[Collection entries]
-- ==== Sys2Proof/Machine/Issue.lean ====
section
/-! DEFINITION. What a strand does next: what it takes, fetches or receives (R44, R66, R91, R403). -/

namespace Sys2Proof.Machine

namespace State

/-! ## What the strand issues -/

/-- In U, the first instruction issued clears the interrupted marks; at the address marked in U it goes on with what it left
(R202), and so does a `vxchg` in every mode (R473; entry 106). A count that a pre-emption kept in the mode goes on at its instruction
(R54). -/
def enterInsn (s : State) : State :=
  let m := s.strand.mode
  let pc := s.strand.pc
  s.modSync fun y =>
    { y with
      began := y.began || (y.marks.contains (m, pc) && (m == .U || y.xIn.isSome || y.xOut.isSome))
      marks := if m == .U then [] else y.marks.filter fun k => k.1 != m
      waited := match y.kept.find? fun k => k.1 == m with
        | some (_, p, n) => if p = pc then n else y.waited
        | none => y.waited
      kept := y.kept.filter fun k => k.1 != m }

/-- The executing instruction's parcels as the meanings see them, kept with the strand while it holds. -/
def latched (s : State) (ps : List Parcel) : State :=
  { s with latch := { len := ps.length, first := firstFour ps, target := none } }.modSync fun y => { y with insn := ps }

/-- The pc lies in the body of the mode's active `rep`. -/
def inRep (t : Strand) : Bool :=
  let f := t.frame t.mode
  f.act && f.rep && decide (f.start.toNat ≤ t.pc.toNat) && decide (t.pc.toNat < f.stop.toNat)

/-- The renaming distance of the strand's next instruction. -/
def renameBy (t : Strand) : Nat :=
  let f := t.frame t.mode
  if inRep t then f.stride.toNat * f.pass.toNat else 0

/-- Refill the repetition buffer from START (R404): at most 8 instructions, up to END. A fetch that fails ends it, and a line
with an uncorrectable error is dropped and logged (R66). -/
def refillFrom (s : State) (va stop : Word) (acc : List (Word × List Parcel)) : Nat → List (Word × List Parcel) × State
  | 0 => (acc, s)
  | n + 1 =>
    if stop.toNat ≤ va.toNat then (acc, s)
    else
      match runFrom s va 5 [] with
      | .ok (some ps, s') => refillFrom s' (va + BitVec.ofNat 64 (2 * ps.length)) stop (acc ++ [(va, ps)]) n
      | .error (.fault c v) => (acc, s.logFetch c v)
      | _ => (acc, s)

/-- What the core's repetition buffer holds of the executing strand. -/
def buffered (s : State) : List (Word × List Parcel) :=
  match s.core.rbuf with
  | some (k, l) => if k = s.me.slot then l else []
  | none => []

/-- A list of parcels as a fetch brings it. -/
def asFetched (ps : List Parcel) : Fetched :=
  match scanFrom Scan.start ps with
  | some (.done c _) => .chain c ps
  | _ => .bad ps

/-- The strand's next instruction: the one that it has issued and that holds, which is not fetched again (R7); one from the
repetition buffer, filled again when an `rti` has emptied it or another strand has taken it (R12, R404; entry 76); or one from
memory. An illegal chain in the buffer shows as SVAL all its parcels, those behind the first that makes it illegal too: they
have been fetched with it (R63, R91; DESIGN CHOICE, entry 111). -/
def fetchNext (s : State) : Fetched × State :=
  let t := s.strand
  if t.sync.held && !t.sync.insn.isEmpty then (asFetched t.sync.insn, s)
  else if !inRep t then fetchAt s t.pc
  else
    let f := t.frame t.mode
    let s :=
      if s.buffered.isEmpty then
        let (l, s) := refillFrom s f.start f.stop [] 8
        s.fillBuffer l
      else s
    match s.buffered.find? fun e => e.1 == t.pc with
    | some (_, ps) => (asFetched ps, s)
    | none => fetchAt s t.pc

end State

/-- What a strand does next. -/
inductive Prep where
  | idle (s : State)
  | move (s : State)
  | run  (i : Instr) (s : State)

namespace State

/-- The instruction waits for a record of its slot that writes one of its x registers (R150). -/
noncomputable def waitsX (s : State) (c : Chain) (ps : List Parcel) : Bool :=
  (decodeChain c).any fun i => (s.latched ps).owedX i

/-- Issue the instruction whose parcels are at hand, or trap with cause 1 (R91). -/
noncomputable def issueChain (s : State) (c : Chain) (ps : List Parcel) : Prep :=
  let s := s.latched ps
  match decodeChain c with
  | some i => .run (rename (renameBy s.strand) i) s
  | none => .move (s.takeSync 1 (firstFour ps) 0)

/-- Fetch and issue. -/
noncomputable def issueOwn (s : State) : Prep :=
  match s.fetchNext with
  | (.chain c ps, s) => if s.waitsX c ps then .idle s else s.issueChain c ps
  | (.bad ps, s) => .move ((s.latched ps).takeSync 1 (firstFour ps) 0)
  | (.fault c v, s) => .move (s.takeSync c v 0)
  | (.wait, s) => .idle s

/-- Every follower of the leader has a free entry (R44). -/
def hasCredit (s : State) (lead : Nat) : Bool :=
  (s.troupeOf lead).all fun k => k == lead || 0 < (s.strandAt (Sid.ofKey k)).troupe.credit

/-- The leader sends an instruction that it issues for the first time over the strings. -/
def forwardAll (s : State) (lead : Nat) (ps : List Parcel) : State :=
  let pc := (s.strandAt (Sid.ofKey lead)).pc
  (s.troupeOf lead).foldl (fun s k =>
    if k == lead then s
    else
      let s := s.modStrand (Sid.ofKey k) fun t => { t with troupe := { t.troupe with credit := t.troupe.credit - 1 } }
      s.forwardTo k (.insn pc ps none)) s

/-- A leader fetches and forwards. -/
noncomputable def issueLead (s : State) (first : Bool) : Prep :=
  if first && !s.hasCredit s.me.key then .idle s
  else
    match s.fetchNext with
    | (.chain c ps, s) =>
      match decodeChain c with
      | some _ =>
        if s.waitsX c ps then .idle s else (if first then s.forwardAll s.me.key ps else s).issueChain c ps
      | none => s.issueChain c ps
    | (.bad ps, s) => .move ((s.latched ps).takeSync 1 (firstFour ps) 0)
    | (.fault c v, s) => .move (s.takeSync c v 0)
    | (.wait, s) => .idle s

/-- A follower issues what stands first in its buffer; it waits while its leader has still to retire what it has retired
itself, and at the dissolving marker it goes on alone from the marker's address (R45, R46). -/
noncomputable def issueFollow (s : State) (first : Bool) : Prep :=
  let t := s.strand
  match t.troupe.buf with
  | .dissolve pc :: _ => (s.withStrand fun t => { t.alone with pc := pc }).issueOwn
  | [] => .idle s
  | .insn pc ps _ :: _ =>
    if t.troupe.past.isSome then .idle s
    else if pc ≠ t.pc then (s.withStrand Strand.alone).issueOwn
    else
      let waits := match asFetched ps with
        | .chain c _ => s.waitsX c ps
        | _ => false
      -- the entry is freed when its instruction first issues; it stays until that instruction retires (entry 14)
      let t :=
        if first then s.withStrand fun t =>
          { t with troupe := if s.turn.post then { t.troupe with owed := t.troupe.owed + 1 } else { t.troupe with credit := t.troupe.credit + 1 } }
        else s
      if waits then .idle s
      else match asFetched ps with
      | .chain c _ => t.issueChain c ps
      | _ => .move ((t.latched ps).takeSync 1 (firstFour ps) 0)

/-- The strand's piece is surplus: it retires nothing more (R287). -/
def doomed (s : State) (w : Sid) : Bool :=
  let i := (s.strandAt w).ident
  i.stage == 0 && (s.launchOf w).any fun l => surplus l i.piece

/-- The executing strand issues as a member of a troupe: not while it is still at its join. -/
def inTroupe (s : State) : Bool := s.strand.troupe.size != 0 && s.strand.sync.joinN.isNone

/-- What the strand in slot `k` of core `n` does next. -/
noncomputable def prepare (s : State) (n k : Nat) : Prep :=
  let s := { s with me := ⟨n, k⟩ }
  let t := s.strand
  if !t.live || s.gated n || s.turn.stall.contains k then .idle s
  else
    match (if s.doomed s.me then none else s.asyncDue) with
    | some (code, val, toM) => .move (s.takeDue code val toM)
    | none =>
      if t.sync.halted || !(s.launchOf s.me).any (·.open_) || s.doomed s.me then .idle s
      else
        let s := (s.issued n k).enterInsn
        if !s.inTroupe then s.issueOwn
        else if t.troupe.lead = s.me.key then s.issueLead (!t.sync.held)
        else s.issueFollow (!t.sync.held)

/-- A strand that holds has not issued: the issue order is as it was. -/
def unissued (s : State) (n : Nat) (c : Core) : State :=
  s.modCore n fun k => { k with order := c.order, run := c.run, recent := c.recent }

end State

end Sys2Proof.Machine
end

▸ **TO DO**
Please give back, exactly as it stands above, the stretch from the line with "if k == lead then s" through the line with "if first then s.withStrand fun t =>", and no line outside it.

▸ **RESPONSE FOR THIS EXERCISE**
    if k == lead then s
    else
      let s := s.modStrand (Sid.ofKey k) fun t => { t with troupe := { t.troupe with credit := t.troupe.credit - 1 } }
      s.forwardTo k (.insn pc ps none)) s

/-- A leader fetches and forwards. -/
noncomputable def issueLead (s : State) (first : Bool) : Prep :=
  if first && !s.hasCredit s.me.key then .idle s
  else
    match s.fetchNext with
    | (.chain c ps, s) =>
      match decodeChain c with
      | some _ =>
        if s.waitsX c ps then .idle s else (if first then s.forwardAll s.me.key ps else s).issueChain c ps
      | none => s.issueChain c ps
    | (.bad ps, s) => .move ((s.latched ps).takeSync 1 (firstFour ps) 0)
    | (.fault c v, s) => .move (s.takeSync c v 0)
    | (.wait, s) => .idle s

/-- A follower issues what stands first in its buffer; it waits while its leader has still to retire what it has retired
itself, and at the dissolving marker it goes on alone from the marker's address (R45, R46). -/
noncomputable def issueFollow (s : State) (first : Bool) : Prep :=
  let t := s.strand
  match t.troupe.buf with
  | .dissolve pc :: _ => (s.withStrand fun t => { t.alone with pc := pc }).issueOwn
  | [] => .idle s
  | .insn pc ps _ :: _ =>
    if t.troupe.past.isSome then .idle s
    else if pc ≠ t.pc then (s.withStrand Strand.alone).issueOwn
    else
      let waits := match asFetched ps with
        | .chain c _ => s.waitsX c ps
        | _ => false
      -- the entry is freed when its instruction first issues; it stays until that instruction retires (entry 14)
      let t :=
        if first then s.withStrand fun t =>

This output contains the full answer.